Utah couple celebrates Olympic pin trading 20 years after Salt Lake Games
Feb 15, 2022, 11:56 AM | Updated: Jan 16, 2023, 4:45 pm
SALT LAKE CITY — In 1998, Mike and Paula Bennett owned a soccer store in the old Cottonwood Mall. They were on the bottom floor and bought some Olympic pins to sell for the upcoming games that were four years out. Sales for the pins plummeted when an official pin store opened on the main level. So, Mike Bennett took the 100-or-so pins, including original green Jell-O pins, and put them under the front counter and forgot about them.
Fast forward four years. The Olympics are now in full swing in Salt Lake City when Bennett sees a story run on a local station about people trading pins. He quickly remembers those pins under the counter. He got them out, dusted them off and went downtown with them. And, that’s where the fun really started for Bennett, who now has a collection of 3,500 official pins from the 2002 Winter Games.
“He couldn’t speak English,” Bennett tells the story of his first trade. “He put three down, pointed to that one and I nodded.”
That transaction lit a fire Bennett didn’t know existed in him.
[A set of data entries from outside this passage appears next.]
/-! ### `bump` -/

@[simp] theorem bump_n (s : State) (sl : Nat) (f : Fld) (k : Nat) : (bump s sl f k).n = s.n := Eq.trans rfl rfl
@[simp] theorem bump_tb (s : State) (sl : Nat) (f : Fld) (k : Nat) : (bump s sl f k).tb = s.tb := Eq.trans rfl rfl
@[simp] theorem bump_lost (s : State) (sl : Nat) (f : Fld) (k : Nat) : (bump s sl f k).lost = s.lost := Eq.trans rfl rfl
@[simp] theorem bump_lastLost (s : State) (sl : Nat) (f : Fld) (k : Nat) : (bump s sl f k).lastLost = s.lastLost := Eq.trans rfl rfl
@[simp] theorem bump_ptrs (s : State) (sl : Nat) (f : Fld) (k : Nat) : (bump s sl f k).ptrs = s.ptrs := Eq.trans rfl rfl
@[simp] theorem bump_jobs (s : State) (sl : Nat) (f : Fld) (k : Nat) : (bump s sl f k).jobs = s.jobs := Eq.trans rfl rfl
@[simp] theorem bump_nextJob (s : State) (sl : Nat) (f : Fld) (k : Nat) : (bump s sl f k).nextJob = s.nextJob := Eq.trans rfl rfl
@[simp] theorem bump_buffers (s : State) (sl : Nat) (f : Fld) (k : Nat) : (bump s sl f k).buffers = s.buffers := Eq.trans rfl rfl
@[simp] theorem bump_nextBuf (s : State) (sl : Nat) (f : Fld) (k : Nat) : (bump s sl f k).nextBuf = s.nextBuf := Eq.trans rfl rfl
@[simp] theorem bump_threads (s : State) (sl : Nat) (f : Fld) (k : Nat) : (bump s sl f k).threads = s.threads := Eq.trans rfl rfl
@[simp] theorem bump_hkRestart (s : State) (sl : Nat) (f : Fld) (k : Nat) : (bump s sl f k).hkRestart = s.hkRestart := Eq.trans rfl rfl
@[simp] theorem bump_dispatchQ (s : State) (sl : Nat) (f : Fld) (k : Nat) : (bump s sl f k).dispatchQ = s.dispatchQ := Eq.trans rfl rfl
@[simp] theorem bump_resumeQ (s : State) (sl : Nat) (f : Fld) (k : Nat) : (bump s sl f k).resumeQ = s.resumeQ := Eq.trans rfl rfl
@[simp] theorem bump_progs (s : State) (sl : Nat) (f : Fld) (k : Nat) : (bump s sl f k).progs = s.progs := Eq.trans rfl rfl
@[simp] theorem bump_nextProg (s : State) (sl : Nat) (f : Fld) (k : Nat) : (bump s sl f k).nextProg = s.nextProg := Eq.trans rfl rfl
@[simp] theorem bump_slots (s : State) (sl : Nat) (f : Fld) (k : Nat) : (bump s sl f k).slots = s.slots := Eq.trans rfl rfl
@[simp] theorem bump_cutover (s : State) (sl : Nat) (f : Fld) (k : Nat) : (bump s sl f k).cutover = s.cutover := Eq.trans rfl rfl
@[simp] theorem bump_evPend (s : State) (sl : Nat) (f : Fld) (k : Nat) : (bump s sl f k).evPend = s.evPend := Eq.trans rfl rfl
@[simp] theorem bump_hbm (s : State) (sl : Nat) (f : Fld) (k : Nat) : (bump s sl f k).hbm = s.hbm := Eq.trans rfl rfl
@[simp] theorem bump_poison (s : State) (sl : Nat) (f : Fld) (k : Nat) : (bump s sl f k).poison = s.poison := Eq.trans rfl rfl
@[simp] theorem bump_keys (s : State) (sl : Nat) (f : Fld) (k : Nat) : (bump s sl f k).keys = s.keys := Eq.trans rfl rfl
@[simp] theorem bump_keySeq (s : State) (sl : Nat) (f : Fld) (k : Nat) : (bump s sl f k).keySeq = s.keySeq := Eq.trans rfl rfl
@[simp] theorem bump_stage (s : State) (sl : Nat) (f : Fld) (k : Nat) : (bump s sl f k).stage = s.stage := Eq.trans rfl rfl
@[simp] theorem bump_queues (s : State) (sl : Nat) (f : Fld) (k : Nat) : (bump s sl f k).queues = s.queues := Eq.trans rfl rfl
@[simp] theorem bump_hazards (s : State) (sl : Nat) (f : Fld) (k : Nat) : (bump s sl f k).hazards = s.hazards := Eq.trans rfl rfl
@[simp] theorem bump_hazPast (s : State) (sl : Nat) (f : Fld) (k : Nat) : (bump s sl f k).hazPast = s.hazPast := Eq.trans rfl rfl
@[simp] theorem bump_hazSeq (s : State) (sl : Nat) (f : Fld) (k : Nat) : (bump s sl f k).hazSeq = s.hazSeq := Eq.trans rfl rfl
@[simp] theorem bump_ctxRef (s : State) (sl : Nat) (f : Fld) (k : Nat) : (bump s sl f k).ctxRef = s.ctxRef := Eq.trans rfl rfl
@[simp] theorem bump_park (s : State) (sl : Nat) (f : Fld) (k : Nat) : (bump s sl f k).park = s.park := Eq.trans rfl rfl
@[simp] theorem bump_heldDg (s : State) (sl : Nat) (f : Fld) (k : Nat) : (bump s sl f k).heldDg = s.heldDg := Eq.trans rfl rfl
@[simp] theorem bump_bufWait (s : State) (sl : Nat) (f : Fld) (k : Nat) : (bump s sl f k).bufWait = s.bufWait := Eq.trans rfl rfl
@[simp] theorem bump_fetching (s : State) (sl : Nat) (f : Fld) (k : Nat) : (bump s sl f k).fetching = s.fetching := Eq.trans rfl rfl
@[simp] theorem bump_evFwd (s : State) (sl : Nat) (f : Fld) (k : Nat) : (bump s sl f k).evFwd = s.evFwd := Eq.trans rfl rfl
@[simp] theorem bump_ready (s : State) (sl : Nat) (f : Fld) (k : Nat) : (bump s sl f k).ready = s.ready := Eq.trans rfl rfl
@[simp] theorem bump_pauseBoot (s : State) (sl : Nat) (f : Fld) (k : Nat) : (bump s sl f k).pauseBoot = s.pauseBoot := Eq.trans rfl rfl
@[simp] theorem bump_pausePark (s : State) (sl : Nat) (f : Fld) (k : Nat) : (bump s sl f k).pausePark = s.pausePark := Eq.trans rfl rfl
@[simp] theorem bump_pauseBuf (s : State) (sl : Nat) (f : Fld) (k : Nat) : (bump s sl f k).pauseBuf = s.pauseBuf := Eq.trans rfl rfl
@[simp] theorem bump_pauseAt (s : State) (sl : Nat) (f : Fld) (k : Nat) : (bump s sl f k).pauseAt = s.pauseAt := Eq.trans rfl rfl
@[simp] theorem bump_peerPause (s : State) (sl : Nat) (f : Fld) (k : Nat) : (bump s sl f k).peerPause = s.peerPause := Eq.trans rfl rfl
@[simp] theorem bump_ptpSync (s : State) (sl : Nat) (f : Fld) (k : Nat) : (bump s sl f k).ptpSync = s.ptpSync := Eq.trans rfl rfl
@[simp] theorem bump_slew (s : State) (sl : Nat) (f : Fld) (k : Nat) : (bump s sl f k).slew = s.slew := Eq.trans rfl rfl
@[simp] theorem bump_slewPhase (s : State) (sl : Nat) (f : Fld) (k : Nat) : (bump s sl f k).slewPhase = s.slewPhase := Eq.trans rfl rfl
@[simp] theorem bump_tbStepped (s : State) (sl : Nat) (f : Fld) (k : Nat) : (bump s sl f k).tbStepped = s.tbStepped := Eq.trans rfl rfl
@[simp] theorem bump_wire (s : State) (sl : Nat) (f : Fld) (k : Nat) : (bump s sl f k).wire = s.wire := Eq.trans rfl rfl
@[simp] theorem bump_layout (s : State) (sl : Nat) (f : Fld) (k : Nat) : (bump s sl f k).layout = s.layout := Eq.trans rfl rfl
@[simp] theorem bump_volumes (s : State) (sl : Nat) (f : Fld) (k : Nat) : (bump s sl f k).volumes = s.volumes := Eq.trans rfl rfl
@[simp] theorem bump_map (s : State) (sl : Nat) (f : Fld) (k : Nat) : (bump s sl f k).map = s.map := Eq.trans rfl rfl
@[simp] theorem bump_leaves (s : State) (sl : Nat) (f : Fld) (k : Nat) : (bump s sl f k).leaves = s.leaves := Eq.trans rfl rfl
@[simp] theorem bump_courses (s : State) (sl : Nat) (f : Fld) (k : Nat) : (bump s sl f k).courses = s.courses := Eq.trans rfl rfl
@[simp] theorem bump_repourWait (s : State) (sl : Nat) (f : Fld) (k : Nat) : (bump s sl f k).repourWait = s.repourWait := Eq.trans rfl rfl
@[simp] theorem bump_leads (s : State) (sl : Nat) (f : Fld) (k : Nat) : (bump s sl f k).leads = s.leads := Eq.trans rfl rfl
@[simp] theorem bump_lastOrd (s : State) (sl : Nat) (f : Fld) (k : Nat) : (bump s sl f k).lastOrd = s.lastOrd := Eq.trans rfl rfl
@[simp] theorem bump_reclaiming (s : State) (sl : Nat) (f : Fld) (k : Nat) : (bump s sl f k).reclaiming = s.reclaiming := Eq.trans rfl rfl
@[simp] theorem bump_pours (s : State) (sl : Nat) (f : Fld) (k : Nat) : (bump s sl f k).pours = s.pours := Eq.trans rfl rfl
@[simp] theorem bump_poursRecl (s : State) (sl : Nat) (f : Fld) (k : Nat) : (bump s sl f k).poursRecl = s.poursRecl := Eq.trans rfl rfl
@[simp] theorem bump_spaceLow (s : State) (sl : Nat) (f : Fld) (k : Nat) : (bump s sl f k).spaceLow = s.spaceLow := Eq.trans rfl rfl
@[simp] theorem bump_flashDir (s : State) (sl : Nat) (f : Fld) (k : Nat) : (bump s sl f k).flashDir = s.flashDir := Eq.trans rfl rfl
@[simp] theorem bump_media (s : State) (sl : Nat) (f : Fld) (k : Nat) : (bump s sl f k).media = s.media := Eq.trans rfl rfl
@[simp] theorem bump_owners (s : State) (sl : Nat) (f : Fld) (k : Nat) : (bump s sl f k).owners = s.owners := Eq.trans rfl rfl
@[simp] theorem bump_standin (s : State) (sl : Nat) (f : Fld) (k : Nat) : (bump s sl f k).standin = s.standin := Eq.trans rfl rfl
@[simp] theorem bump_standin2 (s : State) (sl : Nat) (f : Fld) (k : Nat) : (bump s sl f k).standin2 = s.standin2 := Eq.trans rfl rfl
@[simp] theorem bump_qtabGone (s : State) (sl : Nat) (f : Fld) (k : Nat) : (bump s sl f k).qtabGone = s.qtabGone := Eq.trans rfl rfl
@[simp] theorem bump_ucn (s : State) (sl : Nat) (f : Fld) (k : Nat) : (bump s sl f k).ucn = s.ucn := Eq.trans rfl rfl
@[simp] theorem bump_ucnDone (s : State) (sl : Nat) (f : Fld) (k : Nat) : (bump s sl f k).ucnDone = s.ucnDone := Eq.trans rfl rfl
@[simp] theorem bump_durable (s : State) (sl : Nat) (f : Fld) (k : Nat) : (bump s sl f k).durable = s.durable := Eq.trans rfl rfl
@[simp] theorem bump_members (s : State) (sl : Nat) (f : Fld) (k : Nat) : (bump s sl f k).members = s.members := Eq.trans rfl rfl
@[simp] theorem bump_nextCmd (s : State) (sl : Nat) (f : Fld) (k : Nat) : (bump s sl f k).nextCmd = s.nextCmd := Eq.trans rfl rfl
@[simp] theorem bump_reads (s : State) (sl : Nat) (f : Fld) (k : Nat) : (bump s sl f k).reads = s.reads := Eq.trans rfl rfl
@[simp] theorem bump_nextRead (s : State) (sl : Nat) (f : Fld) (k : Nat) : (bump s sl f k).nextRead = s.nextRead := Eq.trans rfl rfl
@[simp] theorem bump_spare (s : State) (sl : Nat) (f : Fld) (k : Nat) : (bump s sl f k).spare = s.spare := Eq.trans rfl rfl
@[simp] theorem bump_spareResv (s : State) (sl : Nat) (f : Fld) (k : Nat) : (bump s sl f k).spareResv = s.spareResv := Eq.trans rfl rfl
@[simp] theorem bump_spareWp (s : State) (sl : Nat) (f : Fld) (k : Nat) : (bump s sl f k).spareWp = s.spareWp := Eq.trans rfl rfl
@[simp] theorem bump_spareHeld (s : State) (sl : Nat) (f : Fld) (k : Nat) : (bump s sl f k).spareHeld = s.spareHeld := Eq.trans rfl rfl
@[simp] theorem bump_rebuildQ (s : State) (sl : Nat) (f : Fld) (k : Nat) : (bump s sl f k).rebuildQ = s.rebuildQ := Eq.trans rfl rfl
@[simp] theorem bump_lostRange (s : State) (sl : Nat) (f : Fld) (k : Nat) : (bump s sl f k).lostRange = s.lostRange := Eq.trans rfl rfl
@[simp] theorem bump_copyBack (s : State) (sl : Nat) (f : Fld) (k : Nat) : (bump s sl f k).copyBack = s.copyBack := Eq.trans rfl rfl
@[simp] theorem bump_quorum (s : State) (sl : Nat) (f : Fld) (k : Nat) : (bump s sl f k).quorum = s.quorum := Eq.trans rfl rfl
@[simp] theorem bump_qShort (s : State) (sl : Nat) (f : Fld) (k : Nat) : (bump s sl f k).qShort = s.qShort := Eq.trans rfl rfl
@[simp] theorem bump_drvTrain (s : State) (sl : Nat) (f : Fld) (k : Nat) : (bump s sl f k).drvTrain = s.drvTrain := Eq.trans rfl rfl
@[simp] theorem bump_recovery (s : State) (sl : Nat) (f : Fld) (k : Nat) : (bump s sl f k).recovery = s.recovery := Eq.trans rfl rfl
@[simp] theorem bump_resetTb (s : State) (sl : Nat) (f : Fld) (k : Nat) : (bump s sl f k).resetTb = s.resetTb := Eq.trans rfl rfl
@[simp] theorem bump_frames (s : State) (sl : Nat) (f : Fld) (k : Nat) : (bump s sl f k).frames = s.frames := Eq.trans rfl rfl
@[simp] theorem bump_mcast (s : State) (sl : Nat) (f : Fld) (k : Nat) : (bump s sl f k).mcast = s.mcast := Eq.trans rfl rfl
@[simp] theorem bump_mcResult (s : State) (sl : Nat) (f : Fld) (k : Nat) : (bump s sl f k).mcResult = s.mcResult := Eq.trans rfl rfl
@[simp] theorem bump_oldLookup (s : State) (sl : Nat) (f : Fld) (k : Nat) : (bump s sl f k).oldLookup = s.oldLookup := Eq.trans rfl rfl
@[simp] theorem bump_nextFrame (s : State) (sl : Nat) (f : Fld) (k : Nat) : (bump s sl f k).nextFrame = s.nextFrame := Eq.trans rfl rfl
@[simp] theorem bump_outs (s : State) (sl : Nat) (f : Fld) (k : Nat) : (bump s sl f k).outs = s.outs := Eq.trans rfl rfl
@[simp] theorem bump_gates (s : State) (sl : Nat) (f : Fld) (k : Nat) : (bump s sl f k).gates = s.gates := Eq.trans rfl rfl
@[simp] theorem bump_policers (s : State) (sl : Nat) (f : Fld) (k : Nat) : (bump s sl f k).policers = s.policers := Eq.trans rfl rfl
@[simp] theorem bump_links (s : State) (sl : Nat) (f : Fld) (k : Nat) : (bump s sl f k).links = s.links := Eq.trans rfl rfl
@[simp] theorem bump_barrier (s : State) (sl : Nat) (f : Fld) (k : Nat) : (bump s sl f k).barrier = s.barrier := Eq.trans rfl rfl
@[simp] theorem bump_windows (s : State) (sl : Nat) (f : Fld) (k : Nat) : (bump s sl f k).windows = s.windows := Eq.trans rfl rfl
@[simp] theorem bump_availAt (s : State) (sl : Nat) (f : Fld) (k : Nat) : (bump s sl f k).availAt = s.availAt := Eq.trans rfl rfl
@[simp] theorem bump_rot (s : State) (sl : Nat) (f : Fld) (k : Nat) : (bump s sl f k).rot = s.rot := Eq.trans rfl rfl
@[simp] theorem bump_copies (s : State) (sl : Nat) (f : Fld) (k : Nat) : (bump s sl f k).copies = s.copies := Eq.trans rfl rfl
@[simp] theorem bump_scLines (s : State) (sl : Nat) (f : Fld) (k : Nat) : (bump s sl f k).scLines = s.scLines := Eq.trans rfl rfl
@[simp] theorem bump_victim (s : State) (sl : Nat) (f : Fld) (k : Nat) : (bump s sl f k).victim = s.victim := Eq.trans rfl rfl
@[simp] theorem bump_scLfsr (s : State) (sl : Nat) (f : Fld) (k : Nat) : (bump s sl f k).scLfsr = s.scLfsr := Eq.trans rfl rfl
@[simp] theorem bump_dcLines (s : State) (sl : Nat) (f : Fld) (k : Nat) : (bump s sl f k).dcLines = s.dcLines := Eq.trans rfl rfl
@[simp] theorem bump_dcTree (s : State) (sl : Nat) (f : Fld) (k : Nat) : (bump s sl f k).dcTree = s.dcTree := Eq.trans rfl rfl
@[simp] theorem bump_icLines (s : State) (sl : Nat) (f : Fld) (k : Nat) : (bump s sl f k).icLines = s.icLines := Eq.trans rfl rfl
@[simp] theorem bump_icTree (s : State) (sl : Nat) (f : Fld) (k : Nat) : (bump s sl f k).icTree = s.icTree := Eq.trans rfl rfl
@[simp] theorem bump_wayErrs (s : State) (sl : Nat) (f : Fld) (k : Nat) : (bump s sl f k).wayErrs = s.wayErrs := Eq.trans rfl rfl
@[simp] theorem bump_lease (s : State) (sl : Nat) (f : Fld) (k : Nat) : (bump s sl f k).lease = s.lease := Eq.trans rfl rfl
@[simp] theorem bump_chain (s : State) (sl : Nat) (f : Fld) (k : Nat) : (bump s sl f k).chain = s.chain := Eq.trans rfl rfl
@[simp] theorem bump_pin (s : State) (sl : Nat) (f : Fld) (k : Nat) : (bump s sl f k).pin = s.pin := Eq.trans rfl rfl
@[simp] theorem bump_lastCount (s : State) (sl : Nat) (f : Fld) (k : Nat) : (bump s sl f k).lastCount = s.lastCount := Eq.trans rfl rfl
@[simp] theorem bump_sampling (s : State) (sl : Nat) (f : Fld) (k : Nat) : (bump s sl f k).sampling = s.sampling := Eq.trans rfl rfl
@[simp] theorem bump_dumpSeq (s : State) (sl : Nat) (f : Fld) (k : Nat) : (bump s sl f k).dumpSeq = s.dumpSeq := Eq.trans rfl rfl
@[simp] theorem bump_secure (s : State) (sl : Nat) (f : Fld) (k : Nat) : (bump s sl f k).secure = s.secure := Eq.trans rfl rfl
@[simp] theorem bump_admin (s : State) (sl : Nat) (f : Fld) (k : Nat) : (bump s sl f k).admin = s.admin := Eq.trans rfl rfl
@[simp] theorem bump_power (s : State) (sl : Nat) (f : Fld) (k : Nat) : (bump s sl f k).power = s.power := Eq.trans rfl rfl
@[simp] theorem bump_mod (s : State) (sl : Nat) (f : Fld) (k : Nat) : (bump s sl f k).mod = s.mod := Eq.trans rfl rfl
@[simp] theorem bump_fresh (s : State) (sl : Nat) (f : Fld) (k : Nat) : (bump s sl f k).fresh = s.fresh := Eq.trans rfl rfl
@[simp] theorem bump_pending (s : State) (sl : Nat) (f : Fld) (k : Nat) : (bump s sl f k).pending = s.pending := Eq.trans rfl rfl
He told his wife, Paula, she should come with him and check out all of the pins.
“I hadn’t really heard of pin trading,” Paula Bennett said. “When I saw the green Jell-O pins I said to Mike, ‘What does the have to do with the Olympics?’”
She quickly learned there was a whole world of pins and traders playing an unofficial Olympic sport that was fun and exciting.
“Once you realize every pin has a story and was made for a reason,” that’s when you start to understand the game. One the Bennetts have been playing for 20 years. And the more time goes by, the more they love their collection. The feelings of nostalgia and having the chance to share the collection with others is one of the most rewarding parts of collecting the pins in what, they say, was the best Olympic Games ever.
“It was incredible,” Mike Bennett said. “And that’s why it’s known as probably one of the most successful games ever.”
The pin collection has everything from green Jell-O and fry sauce to fancy gold and diamond-encrusted pins created by OC Tanner, the same company that created the official medals won by athletes.
The Bennetts will tell you the patriotic pins and the official pins that represent the games are their favorites. If you remember, Salt Lake’s Games came just months after 9/11. Of course, pins were created to commemorate that too. Mike Bennett gets emotional as he points out the pin with firefighters raising the flag in New York and another pin representing the tattered American Flag as it was carried into Rice-Eccles Stadium by athletes during the opening ceremony.
The Bennetts now hold an open house for friends and family to look at the collection during Olympic Games. It’s something that started in 2020 and enjoyed again last week.
Paula Bennett never would have dreamed they would be pin collectors, but she loves the collection now for many reasons.
“Our theme was ‘Light the Fire From Within,’ and I feel that passion, and the fire within, I think the pins really were that for me, and for us with this collection,” she said.
The Bennetts say they likely won’t start another pin collection, but don’t rule out expanding this one.